Picked up the section and one of the plates. 
Title: Re: Rail Anvil
Post by: v8garage on January 09, 2012, 06:13:35 PM
Word of WARNING   I have a 5' piece of RR track ( very old and super rusty) that I tried to Scrap.     The kid at the yard said  " I don't see that !!  and you better hide it.   It's a Federal offense to have it with out the proper paper work and bill of sale ! "    I checked it out !  He was right.     Even if a line was abandoned the RR still owns the rails,  Plates and spikes .

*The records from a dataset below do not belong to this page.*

-- ==== Sys2Proof/Certificates/Slice0/Obligations.lean ====
section
/-! DEFINITION. The statements for the provers. Every statement about a command that is taken concludes with the whole next
state, so that what it leaves unchanged is said as well; where it concludes with a state `t` and clauses about it, the
clauses say what is kept. -/

section

open Sys2Proof Sys2Proof.Machine

/-! ### The machine -/

/-- The command at the front of the queue is the one a step takes, on the state with the queue's rest. On an empty queue
one period of XREF passes (the model's choice, log entries 3 and 24): unless RESET is asserted, every wait timer and the
holdover count fall by one, the WAIT_TIMEOUT of each route whose timer then stands at 0, and HOLDOVER_EXPIRED when the
holdover does, are put into the queue, and nothing else changes. -/
def Obligations.StepTakesFrontCommand : Prop :=
  (∀ (c : Instr) (rest : List Instr) (s : State), s.pending = c :: rest → step s = exec c { s with pending := rest }) ∧
  (∀ s : State, s.pending = [] → s.resetHeld = true → step s = .next s) ∧
  (∀ s : State, s.pending = [] → s.resetHeld = false →
    let due := s.routes.filter fun r => match r.state with
      | .waiting (some n) => decide (n ≤ 1)
      | _ => false
    let holdoverOver := match s.fx.state with
      | .holdover _ n => decide (n ≤ 1)
      | _ => false
    step s = .next
      { s with
        pending := due.map (fun r => .waitTimeout r.id) ++ (if holdoverOver then [.holdoverExpired] else [])
        routes := s.routes.map fun r => match r.state with
          | .waiting (some n) => { r with state := .waiting (some (n - 1)) }
          | _ => r
        fx := match s.fx.state with
          | .holdover m n => { s.fx with state := .holdover m (n - 1) }
          | _ => s.fx })

/-- No command ends in a fault or a refusal. None, DEVICE_RESET included, touches the queue of the commands that wait, which is
the model's own: the model's choice (log entries 10 and 24). -/
def Obligations.EveryCommandAnswersNext : Prop :=
  ∀ (c : Instr) (s : State), ∃ t, exec c s = .next t ∧ t.pending = s.pending
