/-! ### setClaim -/

@[simp] theorem setClaim_pending (s : State) (t : Sink) (ids : List Nat) : (s.setClaim t ids).pending = s.pending := rfl
@[simp] theorem setClaim_resetHeld (s : State) (t : Sink) (ids : List Nat) : (s.setClaim t ids).resetHeld = s.resetHeld := rfl
@[simp] theorem setClaim_ports (s : State) (t : Sink) (ids : List Nat) : (s.setClaim t ids).ports = s.ports := rfl
@[simp] theorem setClaim_sessions (s : State) (t : Sink) (ids : List Nat) : (s.setClaim t ids).sessions = s.sessions := rfl
@[simp] theorem setClaim_queues (s : State) (t : Sink) (ids : List Nat) : (s.setClaim t ids).queues = s.queues := rfl
@[simp] theorem setClaim_routes (s : State) (t : Sink) (ids : List Nat) : (s.setClaim t ids).routes = s.routes := rfl
@[simp] theorem setClaim_sources (s : State) (t : Sink) (ids : List Nat) : (s.setClaim t ids).sources = s.sources := rfl
@[simp] theorem setClaim_sinks (s : State) (t : Sink) (ids : List Nat) : (s.setClaim t ids).sinks = s.sinks := rfl
@[simp] theorem setClaim_inLanes (s : State) (t : Sink) (ids : List Nat) : (s.setClaim t ids).inLanes = s.inLanes := rfl
@[simp] theorem setClaim_outLanes (s : State) (t : Sink) (ids : List Nat) : (s.setClaim t ids).outLanes = s.outLanes := rfl
@[simp] theorem setClaim_fa (s : State) (t : Sink) (ids : List Nat) : (s.setClaim t ids).fa = s.fa := rfl
@[simp] theorem setClaim_fb (s : State) (t : Sink) (ids : List Nat) : (s.setClaim t ids).fb = s.fb := rfl
@[simp] theorem setClaim_fx (s : State) (t : Sink) (ids : List Nat) : (s.setClaim t ids).fx = s.fx := rfl
@[simp] theorem setClaim_monitor (s : State) (t : Sink) (ids : List Nat) : (s.setClaim t ids).monitor = s.monitor := rfl
@[simp] theorem setClaim_routeReports (s : State) (t : Sink) (ids : List Nat) : (s.setClaim t ids).routeReports = s.routeReports := rfl
@[simp] theorem setClaim_laneReports (s : State) (t : Sink) (ids : List Nat) : (s.setClaim t ids).laneReports = s.laneReports := rfl
@[simp] theorem setClaim_channels (s : State) (t : Sink) (ids : List Nat) : (s.setClaim t ids).channels = s.channels := rfl
@[simp] theorem setClaim_stores (s : State) (t : Sink) (ids : List Nat) : (s.setClaim t ids).stores = s.stores := rfl
@[simp] theorem setClaim_freeDraws (s : State) (t : Sink) (ids : List Nat) : (s.setClaim t ids).freeDraws = s.freeDraws := rfl
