-- ==== Sys2Proof/Laws/Word.lean ====
section
/-! SUPPORT. Reading back what was written: the fixed collections (`Quad`, `PerPort`, `Bank`). -/

namespace Sys2Proof

namespace Quad

@[simp] theorem get_set (q : Quad α) (i j : Idx) (a : α) : (q.set i a).get j = if j = i then a else q.get j := by
  cases i <;> cases j <;> rfl

@[simp] theorem set_get (q : Quad α) (i : Idx) : q.set i (q.get i) = q := by cases i <;> rfl

@[simp] theorem get_tab (f : Idx → α) (i : Idx) : (Quad.tab f).get i = f i := by cases i <;> rfl

@[simp] theorem get_const (a : α) (i : Idx) : (Quad.const a).get i = a := by cases i <;> rfl

theorem ext_get {a b : Quad α} (h : ∀ i, a.get i = b.get i) : a = b := by
  have h0 := h .i0; have h1 := h .i1; have h2 := h .i2; have h3 := h .i3
  cases a; cases b; simp only [get] at h0 h1 h2 h3; simp [h0, h1, h2, h3]

@[simp] theorem tab_get (q : Quad α) : Quad.tab q.get = q := rfl

end Quad

namespace PerPort

@[simp] theorem get_set (v : PerPort α) (p q : Port) (a : α) : (v.set p a).get q = if q = p then a else v.get q := by
  cases p <;> cases q <;> rfl

@[simp] theorem set_get (v : PerPort α) (p : Port) : v.set p (v.get p) = v := by cases p <;> rfl

@[simp] theorem set_set (v : PerPort α) (p : Port) (a b : α) : (v.set p a).set p b = v.set p b := by cases p <;> rfl

@[simp] theorem get_tab (f : Port → α) (p : Port) : (PerPort.tab f).get p = f p := by cases p <;> rfl

@[simp] theorem get_const (a : α) (p : Port) : (PerPort.const a).get p = a := by cases p <;> rfl

theorem ext_get {a b : PerPort α} (h : ∀ p, a.get p = b.get p) : a = b := by
  have h0 := h .hp0; have h1 := h .hp1; have h2 := h .hp2
  cases a; cases b; simp only [get] at h0 h1 h2; simp [h0, h1, h2]

end PerPort

namespace Machine.Bank

@[simp] theorem atSource_setSource (b : Bank α) (e e' : Source) (a : α) :
    Bank.atSource (Bank.setSource b e a) e' = if e' = e then a else Bank.atSource b e' := by
  cases e <;> cases e' <;> simp [Bank.atSource, Bank.setSource]
  split <;> simp_all

@[simp] theorem atSink_setSink (b : Bank α) (t t' : Sink) (a : α) :
    Bank.atSink (Bank.setSink b t a) t' = if t' = t then a else Bank.atSink b t' := by
  cases t <;> cases t' <;> simp [Bank.atSink, Bank.setSink]
  split <;> simp_all

@[simp] theorem setSource_atSource (b : Bank α) (e : Source) : Bank.setSource b e (Bank.atSource b e) = b := by
  cases e <;> simp [Bank.atSource, Bank.setSource]

@[simp] theorem setSink_atSink (b : Bank α) (t : Sink) : Bank.setSink b t (Bank.atSink b t) = b := by
  cases t <;> simp [Bank.atSink, Bank.setSink]

end Machine.Bank

end Sys2Proof
end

Not all rail of this type is owned/used by railroads. There are millions of overhead cranes on industrial sites that run on rails.
V/8
Title: Re: Rail Anvil
Post by: m_fumich on January 09, 2012, 08:28:58 PM
Word of WARNING   I have a 5' piece of RR track ( very old and super rusty) that I tried to Scrap.     The kid at the yard said  " I don't see that !!  and you better hide it.   It's a Federal offense to have it with out the proper paper work and bill of sale ! "    I checked it out !  He was right.     Even if a line was abandoned the RR still owns the rails,  Plates and spikes .

  Burden of proof would be on the authorities as to which rail-road originally owned it, when they lost possession, how, and who had it next. My dad used to have an 18" section. No idea where it came from.
Title: Re: Rail Anvil
Post by: keykeeper on January 10, 2012, 08:51:53 AM
I have two-four foot sections of smaller rail that originally came from the coal mines, sometime around the 40's or 50's. My grandpa had it on his farm. There are plates welded to each end, and look like someone used them as shoring posts or something. I'd like to see them find who originally owned those. Grandpa's been gone since 1967, and none of the mines that operated back then are still in business.
Title: Re: Rail Anvil
Post by: scottg on January 10, 2012, 12:19:55 PM
My little scrap of rail came from Noranda Gray Eagle mine. I worked there a decade and a 1/2.
Lots of old rail came from mines. Private property.